-- ==== Sys2Proof/Laws/State.lean ====
section
/-! SUPPORT. One lemma for each field of State and each update of Machine/Ops.lean, true by definition: no later proof unfolds a
record update. -/

namespace Sys2Proof.Machine

section
variable (s : State) (es : List Event)
@[simp] theorem emit_cfg : (s.emit es).cfg = s.cfg := rfl
@[simp] theorem emit_crcAcc : (s.emit es).crcAcc = s.crcAcc := rfl
@[simp] theorem emit_crcOk : (s.emit es).crcOk = s.crcOk := rfl
@[simp] theorem emit_retained : (s.emit es).retained = s.retained := rfl
@[simp] theorem emit_cntLatch : (s.emit es).cntLatch = s.cntLatch := rfl
@[simp] theorem emit_sp : (s.emit es).sp = s.sp := rfl
@[simp] theorem emit_result : (s.emit es).result = s.result := rfl
@[simp] theorem emit_present : (s.emit es).present = s.present := rfl
@[simp] theorem emit_outcome : (s.emit es).outcome = s.outcome := rfl
@[simp] theorem emit_fault : (s.emit es).fault = s.fault := rfl
@[simp] theorem emit_busy : (s.emit es).busy = s.busy := rfl
@[simp] theorem emit_seq : (s.emit es).seq = s.seq := rfl
@[simp] theorem emit_lock : (s.emit es).lock = s.lock := rfl
@[simp] theorem emit_todo : (s.emit es).todo = s.todo := rfl
@[simp] theorem emit_work : (s.emit es).work = s.work := rfl
@[simp] theorem emit_events : (s.emit es).events = s.events ++ es := rfl
@[simp] theorem emit_resetTape : (s.emit es).resetTape = s.resetTape := rfl
@[simp] theorem emit_resetPos : (s.emit es).resetPos = s.resetPos := rfl
@[simp] theorem emit_readTape : (s.emit es).readTape = s.readTape := rfl
@[simp] theorem emit_readPos : (s.emit es).readPos = s.readPos := rfl
@[simp] theorem emit_hostQ : (s.emit es).hostQ = s.hostQ := rfl
@[simp] theorem emit_hostReplies : (s.emit es).hostReplies = s.hostReplies := rfl
@[simp] theorem emit_sched : (s.emit es).sched = s.sched := rfl
end

section
variable (s : State) (v : Word)
@[simp] theorem setResult_cfg : (s.setResult v).cfg = s.cfg := rfl
@[simp] theorem setResult_crcAcc : (s.setResult v).crcAcc = s.crcAcc := rfl
@[simp] theorem setResult_crcOk : (s.setResult v).crcOk = s.crcOk := rfl
@[simp] theorem setResult_retained : (s.setResult v).retained = s.retained := rfl
@[simp] theorem setResult_cntLatch : (s.setResult v).cntLatch = s.cntLatch := rfl
@[simp] theorem setResult_sp : (s.setResult v).sp = s.sp := rfl
@[simp] theorem setResult_result : (s.setResult v).result = v := rfl
@[simp] theorem setResult_present : (s.setResult v).present = s.present := rfl
@[simp] theorem setResult_outcome : (s.setResult v).outcome = s.outcome := rfl
@[simp] theorem setResult_fault : (s.setResult v).fault = s.fault := rfl
@[simp] theorem setResult_busy : (s.setResult v).busy = s.busy := rfl
@[simp] theorem setResult_seq : (s.setResult v).seq = s.seq := rfl
@[simp] theorem setResult_lock : (s.setResult v).lock = s.lock := rfl
@[simp] theorem setResult_todo : (s.setResult v).todo = s.todo := rfl
@[simp] theorem setResult_work : (s.setResult v).work = s.work := rfl
@[simp] theorem setResult_events : (s.setResult v).events = s.events := rfl
@[simp] theorem setResult_resetTape : (s.setResult v).resetTape = s.resetTape := rfl
@[simp] theorem setResult_resetPos : (s.setResult v).resetPos = s.resetPos := rfl
@[simp] theorem setResult_readTape : (s.setResult v).readTape = s.readTape := rfl
@[simp] theorem setResult_readPos : (s.setResult v).readPos = s.readPos := rfl
@[simp] theorem setResult_hostQ : (s.setResult v).hostQ = s.hostQ := rfl
@[simp] theorem setResult_hostReplies : (s.setResult v).hostReplies = s.hostReplies := rfl
@[simp] theorem setResult_sched : (s.setResult v).sched = s.sched := rfl
end

section
variable (s : State) (c : OutcomeCode)
@[simp] theorem setOutcome_cfg : (s.setOutcome c).cfg = s.cfg := rfl
@[simp] theorem setOutcome_crcAcc : (s.setOutcome c).crcAcc = s.crcAcc := rfl
@[simp] theorem setOutcome_crcOk : (s.setOutcome c).crcOk = s.crcOk := rfl
@[simp] theorem setOutcome_retained : (s.setOutcome c).retained = s.retained := rfl
@[simp] theorem setOutcome_cntLatch : (s.setOutcome c).cntLatch = s.cntLatch := rfl
@[simp] theorem setOutcome_sp : (s.setOutcome c).sp = s.sp := rfl
@[simp] theorem setOutcome_result : (s.setOutcome c).result = s.result := rfl
@[simp] theorem setOutcome_present : (s.setOutcome c).present = s.present := rfl
@[simp] theorem setOutcome_outcome : (s.setOutcome c).outcome = c.code := rfl
@[simp] theorem setOutcome_fault : (s.setOutcome c).fault = s.fault := rfl
@[simp] theorem setOutcome_busy : (s.setOutcome c).busy = s.busy := rfl
@[simp] theorem setOutcome_seq : (s.setOutcome c).seq = s.seq := rfl
@[simp] theorem setOutcome_lock : (s.setOutcome c).lock = s.lock := rfl
@[simp] theorem setOutcome_todo : (s.setOutcome c).todo = s.todo := rfl
@[simp] theorem setOutcome_work : (s.setOutcome c).work = s.work := rfl
@[simp] theorem setOutcome_events : (s.setOutcome c).events = s.events := rfl
@[simp] theorem setOutcome_resetTape : (s.setOutcome c).resetTape = s.resetTape := rfl
@[simp] theorem setOutcome_resetPos : (s.setOutcome c).resetPos = s.resetPos := rfl
@[simp] theorem setOutcome_readTape : (s.setOutcome c).readTape = s.readTape := rfl
@[simp] theorem setOutcome_readPos : (s.setOutcome c).readPos = s.readPos := rfl
@[simp] theorem setOutcome_hostQ : (s.setOutcome c).hostQ = s.hostQ := rfl
@[simp] theorem setOutcome_hostReplies : (s.setOutcome c).hostReplies = s.hostReplies := rfl
@[simp] theorem setOutcome_sched : (s.setOutcome c).sched = s.sched := rfl
end

section
variable (s : State) (c : FaultCode)
@[simp] theorem raiseFault_cfg : (s.raiseFault c).cfg = s.cfg := rfl
@[simp] theorem raiseFault_crcAcc : (s.raiseFault c).crcAcc = s.crcAcc := rfl
@[simp] theorem raiseFault_crcOk : (s.raiseFault c).crcOk = s.crcOk := rfl
@[simp] theorem raiseFault_retained : (s.raiseFault c).retained = s.retained := rfl
@[simp] theorem raiseFault_cntLatch : (s.raiseFault c).cntLatch = s.cntLatch := rfl
@[simp] theorem raiseFault_sp : (s.raiseFault c).sp = s.sp := rfl
@[simp] theorem raiseFault_result : (s.raiseFault c).result = s.result := rfl
@[simp] theorem raiseFault_present : (s.raiseFault c).present = s.present := rfl
@[simp] theorem raiseFault_outcome : (s.raiseFault c).outcome = s.outcome := rfl
@[simp] theorem raiseFault_fault : (s.raiseFault c).fault = c.code := rfl
@[simp] theorem raiseFault_busy : (s.raiseFault c).busy = s.busy := rfl
@[simp] theorem raiseFault_seq : (s.raiseFault c).seq = s.seq := rfl
@[simp] theorem raiseFault_lock : (s.raiseFault c).lock = s.lock := rfl
@[simp] theorem raiseFault_todo : (s.raiseFault c).todo = s.todo := rfl
@[simp] theorem raiseFault_work : (s.raiseFault c).work = s.work := rfl
@[simp] theorem raiseFault_events : (s.raiseFault c).events = s.events := rfl
@[simp] theorem raiseFault_resetTape : (s.raiseFault c).resetTape = s.resetTape := rfl
@[simp] theorem raiseFault_resetPos : (s.raiseFault c).resetPos = s.resetPos := rfl
@[simp] theorem raiseFault_readTape : (s.raiseFault c).readTape = s.readTape := rfl
@[simp] theorem raiseFault_readPos : (s.raiseFault c).readPos = s.readPos := rfl
@[simp] theorem raiseFault_hostQ : (s.raiseFault c).hostQ = s.hostQ := rfl
@[simp] theorem raiseFault_hostReplies : (s.raiseFault c).hostReplies = s.hostReplies := rfl
@[simp] theorem raiseFault_sched : (s.raiseFault c).sched = s.sched := rfl
end

section
variable (s : State)
@[simp] theorem busReset_cfg : (s.busReset).cfg = s.cfg := rfl
@[simp] theorem busReset_crcAcc : (s.busReset).crcAcc = s.crcAcc := rfl
@[simp] theorem busReset_crcOk : (s.busReset).crcOk = s.crcOk := rfl
@[simp] theorem busReset_retained : (s.busReset).retained = s.retained := rfl
@[simp] theorem busReset_cntLatch : (s.busReset).cntLatch = s.cntLatch := rfl
@[simp] theorem busReset_sp : (s.busReset).sp = s.sp := rfl
@[simp] theorem busReset_result : (s.busReset).result = s.result := rfl
@[simp] theorem busReset_present : (s.busReset).present = s.present := rfl
@[simp] theorem busReset_outcome : (s.busReset).outcome = s.outcome := rfl
@[simp] theorem busReset_fault : (s.busReset).fault = s.fault := rfl
@[simp] theorem busReset_busy : (s.busReset).busy = s.busy := rfl
@[simp] theorem busReset_seq : (s.busReset).seq = s.seq := rfl
@[simp] theorem busReset_lock : (s.busReset).lock = s.lock := rfl
@[simp] theorem busReset_todo : (s.busReset).todo = s.todo := rfl
@[simp] theorem busReset_work : (s.busReset).work = s.work := rfl
@[simp] theorem busReset_events : (s.busReset).events = s.events ++ [.reset (s.resetAnswer 0)] := rfl
@[simp] theorem busReset_resetTape : (s.busReset).resetTape = s.resetTape := rfl
@[simp] theorem busReset_resetPos : (s.busReset).resetPos = s.resetPos + 1 := rfl
@[simp] theorem busReset_readTape : (s.busReset).readTape = s.readTape := rfl
@[simp] theorem busReset_readPos : (s.busReset).readPos = s.readPos := rfl
@[simp] theorem busReset_hostQ : (s.busReset).hostQ = s.hostQ := rfl
@[simp] theorem busReset_hostReplies : (s.busReset).hostReplies = s.hostReplies := rfl
@[simp] theorem busReset_sched : (s.busReset).sched = s.sched := rfl
end

section
variable (s : State) (a : Addr)
@[simp] theorem busSelect_cfg : (s.busSelect a).cfg = s.cfg := rfl
@[simp] theorem busSelect_crcAcc : (s.busSelect a).crcAcc = s.crcAcc := rfl
@[simp] theorem busSelect_crcOk : (s.busSelect a).crcOk = s.crcOk := rfl
@[simp] theorem busSelect_retained : (s.busSelect a).retained = s.retained := rfl
@[simp] theorem busSelect_cntLatch : (s.busSelect a).cntLatch = s.cntLatch := rfl
@[simp] theorem busSelect_sp : (s.busSelect a).sp = s.sp := rfl
@[simp] theorem busSelect_result : (s.busSelect a).result = s.result := rfl
@[simp] theorem busSelect_present : (s.busSelect a).present = s.present := rfl
@[simp] theorem busSelect_outcome : (s.busSelect a).outcome = s.outcome := rfl
@[simp] theorem busSelect_fault : (s.busSelect a).fault = s.fault := rfl
@[simp] theorem busSelect_busy : (s.busSelect a).busy = s.busy := rfl
@[simp] theorem busSelect_seq : (s.busSelect a).seq = s.seq := rfl
@[simp] theorem busSelect_lock : (s.busSelect a).lock = s.lock := rfl
@[simp] theorem busSelect_todo : (s.busSelect a).todo = s.todo := rfl
@[simp] theorem busSelect_work : (s.busSelect a).work = s.work := rfl
@[simp] theorem busSelect_events : (s.busSelect a).events = s.events ++ [.select a] := rfl
@[simp] theorem busSelect_resetTape : (s.busSelect a).resetTape = s.resetTape := rfl
@[simp] theorem busSelect_resetPos : (s.busSelect a).resetPos = s.resetPos := rfl
@[simp] theorem busSelect_readTape : (s.busSelect a).readTape = s.readTape := rfl
@[simp] theorem busSelect_readPos : (s.busSelect a).readPos = s.readPos := rfl
@[simp] theorem busSelect_hostQ : (s.busSelect a).hostQ = s.hostQ := rfl
@[simp] theorem busSelect_hostReplies : (s.busSelect a).hostReplies = s.hostReplies := rfl
@[simp] theorem busSelect_sched : (s.busSelect a).sched = s.sched := rfl
end

section
variable (s : State) (v : Byte)
@[simp] theorem busWrite_cfg : (s.busWrite v).cfg = s.cfg := rfl
@[simp] theorem busWrite_crcAcc : (s.busWrite v).crcAcc = s.crcAcc := rfl
@[simp] theorem busWrite_crcOk : (s.busWrite v).crcOk = s.crcOk := rfl
@[simp] theorem busWrite_retained : (s.busWrite v).retained = s.retained := rfl
@[simp] theorem busWrite_cntLatch : (s.busWrite v).cntLatch = s.cntLatch := rfl
@[simp] theorem busWrite_sp : (s.busWrite v).sp = s.sp := rfl
@[simp] theorem busWrite_result : (s.busWrite v).result = s.result := rfl
@[simp] theorem busWrite_present : (s.busWrite v).present = s.present := rfl
@[simp] theorem busWrite_outcome : (s.busWrite v).outcome = s.outcome := rfl
@[simp] theorem busWrite_fault : (s.busWrite v).fault = s.fault := rfl
@[simp] theorem busWrite_busy : (s.busWrite v).busy = s.busy := rfl
@[simp] theorem busWrite_seq : (s.busWrite v).seq = s.seq := rfl
@[simp] theorem busWrite_lock : (s.busWrite v).lock = s.lock := rfl
@[simp] theorem busWrite_todo : (s.busWrite v).todo = s.todo := rfl
@[simp] theorem busWrite_work : (s.busWrite v).work = s.work := rfl
@[simp] theorem busWrite_events : (s.busWrite v).events = s.events ++ [.write v] := rfl
@[simp] theorem busWrite_resetTape : (s.busWrite v).resetTape = s.resetTape := rfl
@[simp] theorem busWrite_resetPos : (s.busWrite v).resetPos = s.resetPos := rfl
@[simp] theorem busWrite_readTape : (s.busWrite v).readTape = s.readTape := rfl
@[simp] theorem busWrite_readPos : (s.busWrite v).readPos = s.readPos := rfl
@[simp] theorem busWrite_hostQ : (s.busWrite v).hostQ = s.hostQ := rfl
@[simp] theorem busWrite_hostReplies : (s.busWrite v).hostReplies = s.hostReplies := rfl
@[simp] theorem busWrite_sched : (s.busWrite v).sched = s.sched := rfl
end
☆ ☆ ☆ ☆
§ **Work to complete**:
Repeat the entries above verbatim, but only from the line that has "a).resetTape = s.resetTape := rfl" down to the line that has "a).hostReplies = s.hostReplies := rfl", inclusive.

§ **Answer area**:
@[simp] theorem busSelect_resetTape : (s.busSelect a).resetTape = s.resetTape := rfl
@[simp] theorem busSelect_resetPos : (s.busSelect a).resetPos = s.resetPos := rfl
@[simp] theorem busSelect_readTape : (s.busSelect a).readTape = s.readTape := rfl
@[simp] theorem busSelect_readPos : (s.busSelect a).readPos = s.readPos := rfl
@[simp] theorem busSelect_hostQ : (s.busSelect a).hostQ = s.hostQ := rfl
@[simp] theorem busSelect_hostReplies : (s.busSelect a).hostReplies = s.hostReplies := rfl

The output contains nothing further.